/-- The RK_ registers: offset, stride, count; the bits of each access type (R7); the reset value of the stored bits. -/
def RkReg.info : RkReg → RegInfo
  | .CTRL => ⟨0x0, 4, 1, 0x8000003F, 0x0, 0x0, 0x0, 0x0, 0x10⟩
  | .HORIZON => ⟨0x4, 4, 1, 0x3FFFF, 0x0, 0x0, 0x0, 0x0, 0x2580⟩
  | .STAT => ⟨0x8, 4, 1, 0x0, 0xFC, 0x0, 0x0, 0x0, 0x0⟩
  | .LATE => ⟨0xC, 4, 1, 0x0, 0x0, 0x0, 0x0, 0xFFFF, 0x0⟩
  | .HEAD => ⟨0x10, 4, 1, 0x0, 0x0, 0x0, 0x0, 0x0, 0x0⟩
  | .FREE => ⟨0x14, 4, 1, 0x0, 0x0, 0x0, 0x0, 0x0, 0x0⟩
  | .OVFREE => ⟨0x18, 4, 1, 0x1FFFF, 0x0, 0x0, 0x0, 0x0, 0x2000⟩
  | .OVCNT => ⟨0x1C, 4, 1, 0x0, 0x0, 0x0, 0x0, 0x0, 0x0⟩
  | .OLDL => ⟨0x20, 4, 1, 0x0, 0x0, 0x0, 0x0, 0x0, 0x0⟩
  | .OLDH => ⟨0x24, 4, 1, 0x0, 0x0, 0x0, 0x0, 0x0, 0x0⟩
  | .SWHDR => ⟨0x30, 4, 1, 0x0, 0x0, 0x0, 0x0, 0x0, 0x0⟩
  | .SWD2 => ⟨0x34, 4, 1, 0x0, 0x0, 0x0, 0x0, 0x0, 0x0⟩
  | .SWD3 => ⟨0x38, 4, 1, 0x0, 0x0, 0x0, 0x0, 0x0, 0x0⟩
  | .CnCTRL => ⟨0x100, 32, 4, 0x80007FFF, 0x0, 0x0, 0x0, 0x0, 0x0⟩
  | .CnWMARK => ⟨0x104, 32, 4, 0x1FFFF, 0x0, 0x0, 0x0, 0x0, 0x0⟩
  | .CnSTAT => ⟨0x108, 32, 4, 0x0, 0xA0000000, 0x0, 0x0, 0x0, 0x0⟩
  | .CnPTR => ⟨0x10C, 32, 4, 0x0, 0x0, 0x0, 0x0, 0x0, 0x0⟩
  | .CnAVAIL => ⟨0x110, 32, 4, 0x0, 0x0, 0x0, 0x0, 0x0, 0x0⟩
  | .CnACK => ⟨0x114, 32, 4, 0x0, 0x0, 0x0, 0x0, 0x0, 0x0⟩
  | .CnHIGH => ⟨0x118, 32, 4, 0x0, 0x0, 0x0, 0x0, 0x0, 0x0⟩

/-- Every RK_ register. -/
def RkReg.all : List RkReg :=
  [.CTRL, .HORIZON, .STAT, .LATE, .HEAD, .FREE, .OVFREE, .OVCNT, .OLDL, .OLDH, .SWHDR, .SWD2, .SWD3,
   .CnCTRL, .CnWMARK, .CnSTAT, .CnPTR, .CnAVAIL, .CnACK, .CnHIGH]

/-- The DB_ registers: offset, stride, count; the bits of each access type (R7); the reset value of the stored bits. -/
def DbReg.info : DbReg → RegInfo
  | .PHYCFG => ⟨0x0, 4, 1, 0xCF000003, 0x0, 0x0, 0x0, 0x0, 0xF000000⟩
  | .RXCFG => ⟨0x4, 4, 1, 0xFF1F00, 0x0, 0x0, 0x0, 0x0, 0x280E00⟩
  | .CAPCFG => ⟨0x8, 4, 1, 0x8000000F, 0x0, 0x0, 0x0, 0x0, 0x80000006⟩
  | .LSNCFG => ⟨0xC, 4, 1, 0x8000FFFF, 0x0, 0x0, 0x0, 0x0, 0x2808⟩
  | .PHYSTAT => ⟨0x10, 4, 1, 0x0, 0x0, 0x0, 0x0, 0x0, 0x0⟩
  | .RXLEVEL => ⟨0x14, 4, 1, 0x0, 0x0, 0x0, 0x0, 0x0, 0x0⟩
  | .PHYFLG => ⟨0x18, 4, 1, 0x0, 0xE, 0x0, 0x0, 0x0, 0x0⟩
  | .DRIFT => ⟨0x1C, 4, 1, 0x0, 0x0, 0x0, 0x0, 0x0, 0x0⟩
  | .CNT => ⟨0x20, 4, 4, 0x0, 0x0, 0x0, 0x0, 0xFFFFFFFF, 0x0⟩
  | .LCFG => ⟨0x100, 4, 1, 0x8F3F0003, 0x0, 0x0, 0x0, 0x0, 0x2⟩
  | .LSTAT => ⟨0x104, 4, 1, 0x0, 0x1FE, 0x0, 0x0, 0x0, 0x0⟩
  | .ENCTL => ⟨0x108, 4, 1, 0x30000000, 0x0, 0xC0000000, 0x0, 0x0, 0x0⟩
  | .ENSTAT => ⟨0x10C, 4, 1, 0x0, 0x0, 0x0, 0x0, 0x0, 0x0⟩
  | .QFREE => ⟨0x110, 4, 1, 0x0, 0x0, 0x0, 0x0, 0x0, 0x0⟩
  | .PRESENT => ⟨0x114, 4, 1, 0x0, 0x0, 0x0, 0x0, 0x0, 0x0⟩
  | .ALARM => ⟨0x118, 4, 1, 0x0, 0xFFFFFFFE, 0x0, 0x0, 0x0, 0x0⟩
  | .LOST => ⟨0x11C, 4, 1, 0x0, 0xFFFFFFFE, 0x0, 0x0, 0x0, 0x0⟩
  | .TT => ⟨0x120, 4, 16, 0xFFFFFFFF, 0x0, 0x0, 0x0, 0x0, 0x0⟩
  | .STCMD => ⟨0x160, 4, 8, 0x9FFFFFFF, 0x0, 0x0, 0x0, 0x0, 0x0⟩
  | .ASEL => ⟨0x200, 4, 1, 0x1F, 0x0, 0x0, 0x0, 0x0, 0x1⟩
  | .AUID => ⟨0x204, 4, 1, 0xFFFFFFFF, 0x0, 0x0, 0x0, 0x0, 0x0⟩
  | .ACFG => ⟨0x208, 4, 1, 0xFC1FFF3F, 0x0, 0x0, 0x0, 0x0, 0x74000302⟩
  | .ASTAT => ⟨0x20C, 4, 1, 0x0, 0x0, 0x0, 0x0, 0x0, 0x0⟩
  | .ACMD => ⟨0x210, 4, 8, 0x0, 0x0, 0x0, 0x0, 0x0, 0x0⟩
  | .ACMDH => ⟨0x230, 4, 1, 0x0, 0x0, 0x0, 0x0, 0x0, 0x0⟩
  | .AR => ⟨0x234, 4, 10, 0x0, 0x0, 0x0, 0x0, 0x0, 0x0⟩
  | .ACNT => ⟨0x260, 4, 1, 0x0, 0x0, 0x0, 0x0, 0xFFFFFFFF, 0x0⟩

/-- Every DB_ register. -/
def DbReg.all : List DbReg :=
  [.PHYCFG, .RXCFG, .CAPCFG, .LSNCFG, .PHYSTAT, .RXLEVEL, .PHYFLG, .DRIFT, .CNT, .LCFG, .LSTAT, .ENCTL,
   .ENSTAT, .QFREE, .PRESENT, .ALARM, .LOST, .TT, .STCMD, .ASEL, .AUID, .ACFG, .ASTAT, .ACMD, .ACMDH, .AR,
   .ACNT]

/-- The HP_ registers: offset, stride, count; the bits of each access type (R7); the reset value of the stored bits. -/
def HpReg.info : HpReg → RegInfo
  | .CFG => ⟨0x0, 4, 1, 0xE0000000, 0x0, 0x0, 0x0, 0x0, 0x0⟩
  | .STAT => ⟨0x4, 4, 1, 0x0, 0x1FF, 0x0, 0x0, 0x0, 0x0⟩
  | .VER => ⟨0x8, 4, 1, 0x0, 0x0, 0x0, 0x0, 0x0, 0x1⟩
  | .RESULT => ⟨0xC, 4, 1, 0x0, 0x0, 0x0, 0x0, 0x0, 0x0⟩
  | .LONG => ⟨0x10, 4, 1, 0x0, 0x0, 0x0, 0x0, 0x0, 0x0⟩
  | .NMASK => ⟨0x14, 4, 1, 0x7F, 0x0, 0x0, 0x0, 0x0, 0x20⟩
  | .NSRC => ⟨0x18, 4, 1, 0x0, 0x40, 0x0, 0x0, 0x0, 0x20⟩
  | .SWIRQ => ⟨0x1C, 4, 1, 0x0, 0x0, 0x1, 0x0, 0x0, 0x0⟩
  | .SYNCL => ⟨0x20, 4, 1, 0x0, 0x0, 0x0, 0x0, 0x0, 0x0⟩
  | .SYNCH => ⟨0x24, 4, 1, 0x0, 0x0, 0x0, 0x0, 0x0, 0x0⟩
  | .SESS => ⟨0x28, 4, 1, 0x0, 0x0, 0x0, 0x0, 0x0, 0x0⟩
  | .FRAMES => ⟨0x2C, 4, 1, 0x0, 0x0, 0x0, 0x0, 0xFFFFFFFF, 0x0⟩
  | .WIN => ⟨0x40, 4, 8, 0x0, 0x0, 0x0, 0xFFFF1FFF, 0x0, 0x0⟩

/-- Every HP_ register. -/
def HpReg.all : List HpReg :=
  [.CFG, .STAT, .VER, .RESULT, .LONG, .NMASK, .NSRC, .SWIRQ, .SYNCL, .SYNCH, .SESS, .FRAMES, .WIN]

/-- The TW_ registers: offset, stride, count; the bits of each access type (R7); the reset value of the stored bits. -/
def TwReg.info : TwReg → RegInfo
  | .CFG => ⟨0x0, 4, 1, 0xF0000000, 0x0, 0x0, 0x0, 0x0, 0x80000000⟩
  | .STAT => ⟨0x4, 4, 1, 0x0, 0xFF9, 0x0, 0x0, 0x0, 0x0⟩
  | .ADDR => ⟨0x8, 4, 1, 0x0, 0x0, 0x0, 0x0, 0x0, 0x0⟩
  | .TSU => ⟨0xC, 4, 1, 0xFF, 0x0, 0x0, 0x0, 0x0, 0x24⟩
  | .THD => ⟨0x10, 4, 1, 0x1F, 0x0, 0x0, 0x0, 0x0, 0xB⟩
  | .NCLK => ⟨0x14, 4, 1, 0xFFFFFFFF, 0x0, 0x0, 0x0, 0x0, 0x1E001E0⟩
  | .NMASK => ⟨0x18, 4, 1, 0x7F, 0x0, 0x0, 0x0, 0x0, 0x20⟩
  | .NSRC => ⟨0x1C, 4, 1, 0x0, 0x40, 0x0, 0x0, 0x0, 0x20⟩
  | .SWIRQ => ⟨0x20, 4, 1, 0x0, 0x0, 0x1, 0x0, 0x0, 0x0⟩
  | .NOTIFYLOST => ⟨0x24, 4, 1, 0x0, 0x0, 0x0, 0x0, 0xFFFFFFFF, 0x0⟩
  | .RESULT => ⟨0x28, 4, 1, 0x0, 0x0, 0x0, 0x0, 0x0, 0x0⟩
  | .LONG => ⟨0x2C, 4, 1, 0x0, 0x0, 0x0, 0x0, 0x0, 0x0⟩
  | .PTR => ⟨0x30, 4, 1, 0x0, 0x0, 0x0, 0x0, 0x0, 0x4000000⟩
  | .BCFG => ⟨0x34, 4, 1, 0xFF, 0x0, 0x0, 0x0, 0x0, 0xFC⟩
  | .APTR => ⟨0x38, 4, 1, 0x0, 0x0, 0x0, 0x0, 0x0, 0x1000⟩
  | .SYNCL => ⟨0x3C, 4, 1, 0x0, 0x0, 0x0, 0x0, 0x0, 0x0⟩
  | .SYNCH => ⟨0x40, 4, 1, 0x0, 0x0, 0x0, 0x0, 0x0, 0x0⟩

/-- Every TW_ register. -/
def TwReg.all : List TwReg :=
  [.CFG, .STAT, .ADDR, .TSU, .THD, .NCLK, .NMASK, .NSRC, .SWIRQ, .NOTIFYLOST, .RESULT, .LONG, .PTR, .BCFG,
   .APTR, .SYNCL, .SYNCH]

/-- The SP_ registers: offset, stride, count; the bits of each access type (R7); the reset value of the stored bits. -/
def SpReg.info : SpReg → RegInfo
  | .CFG => ⟨0x0, 4, 1, 0xC000FFFF, 0x0, 0x0, 0x0, 0x0, 0x202⟩
  | .STAT => ⟨0x4, 4, 1, 0x0, 0x6, 0x0, 0x0, 0x0, 0x0⟩
  | .PEND => ⟨0x8, 4, 1, 0x0, 0x0, 0x0, 0x0, 0x0, 0x0⟩
  | .SEL => ⟨0xC, 4, 1, 0xF, 0x0, 0x0, 0x0, 0x0, 0x0⟩
  | .FCFG => ⟨0x10, 4, 1, 0xFFFFC00F, 0x0, 0x0, 0x0, 0x0, 0x3000001⟩
  | .FPROG => ⟨0x14, 4, 1, 0xFFFFFF07, 0x0, 0x0, 0x0, 0x0, 0x2060500⟩
  | .FERASE => ⟨0x18, 4, 1, 0xFFFFFF, 0x0, 0x0, 0x0, 0x0, 0x20D8C7⟩
  | .FPOLL => ⟨0x1C, 4, 1, 0xFFFFFFFF, 0x0, 0x0, 0x0, 0x0, 0xA01F4⟩
  | .FCMD => ⟨0x20, 4, 1, 0x0, 0x0, 0x0, 0x0, 0x0, 0x0⟩
  | .FSTAT => ⟨0x24, 4, 1, 0x0, 0xD, 0x0, 0x0, 0x0, 0x0⟩
  | .FCCNT => ⟨0x28, 4, 1, 0x0, 0x0, 0x0, 0x0, 0xFFFFFFFF, 0x0⟩
  | .PCFG => ⟨0x100, 4, 1, 0xFFFFFC00, 0x0, 0x0, 0x0, 0x0, 0x0⟩
  | .PPHASE => ⟨0x104, 4, 1, 0xFFFF1FFF, 0x0, 0x0, 0x0, 0x0, 0x0⟩
  | .PCMDV => ⟨0x108, 4, 1, 0xFFFF, 0x0, 0x0, 0x0, 0x0, 0x0⟩
  | .PADDR => ⟨0x10C, 4, 1, 0xFFFFFFFF, 0x0, 0x0, 0x0, 0x0, 0x0⟩
  | .PBUF => ⟨0x110, 4, 1, 0xFFFFFFFC, 0x0, 0x0, 0x0, 0x0, 0x0⟩
  | .PAXIS => ⟨0x114, 4, 1, 0x1FFF, 0x0, 0x0, 0x0, 0x0, 0x0⟩
  | .PEVT => ⟨0x118, 4, 1, 0xBFBF0000, 0x0, 0x0, 0x0, 0x0, 0x0⟩
  | .PCMD => ⟨0x11C, 4, 1, 0x0, 0x0, 0x0, 0x0, 0x0, 0x0⟩
  | .PSTAT => ⟨0x120, 4, 1, 0x0, 0xE, 0x0, 0x0, 0x0, 0x0⟩
  | .PCNT => ⟨0x124, 4, 1, 0x0, 0x0, 0x0, 0x0, 0xFFFFFFFF, 0x0⟩

/-- Every SP_ register. -/
def SpReg.all : List SpReg :=
  [.CFG, .STAT, .PEND, .SEL, .FCFG, .FPROG, .FERASE, .FPOLL, .FCMD, .FSTAT, .FCCNT, .PCFG, .PPHASE, .PCMDV,
   .PADDR, .PBUF, .PAXIS, .PEVT, .PCMD, .PSTAT, .PCNT]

☆ ☆ ☆ ☆ ☆ ☆ ☆

Action item:
Find the number of lines in the records that contain "APTR", and write that number only.

Problem solution:
2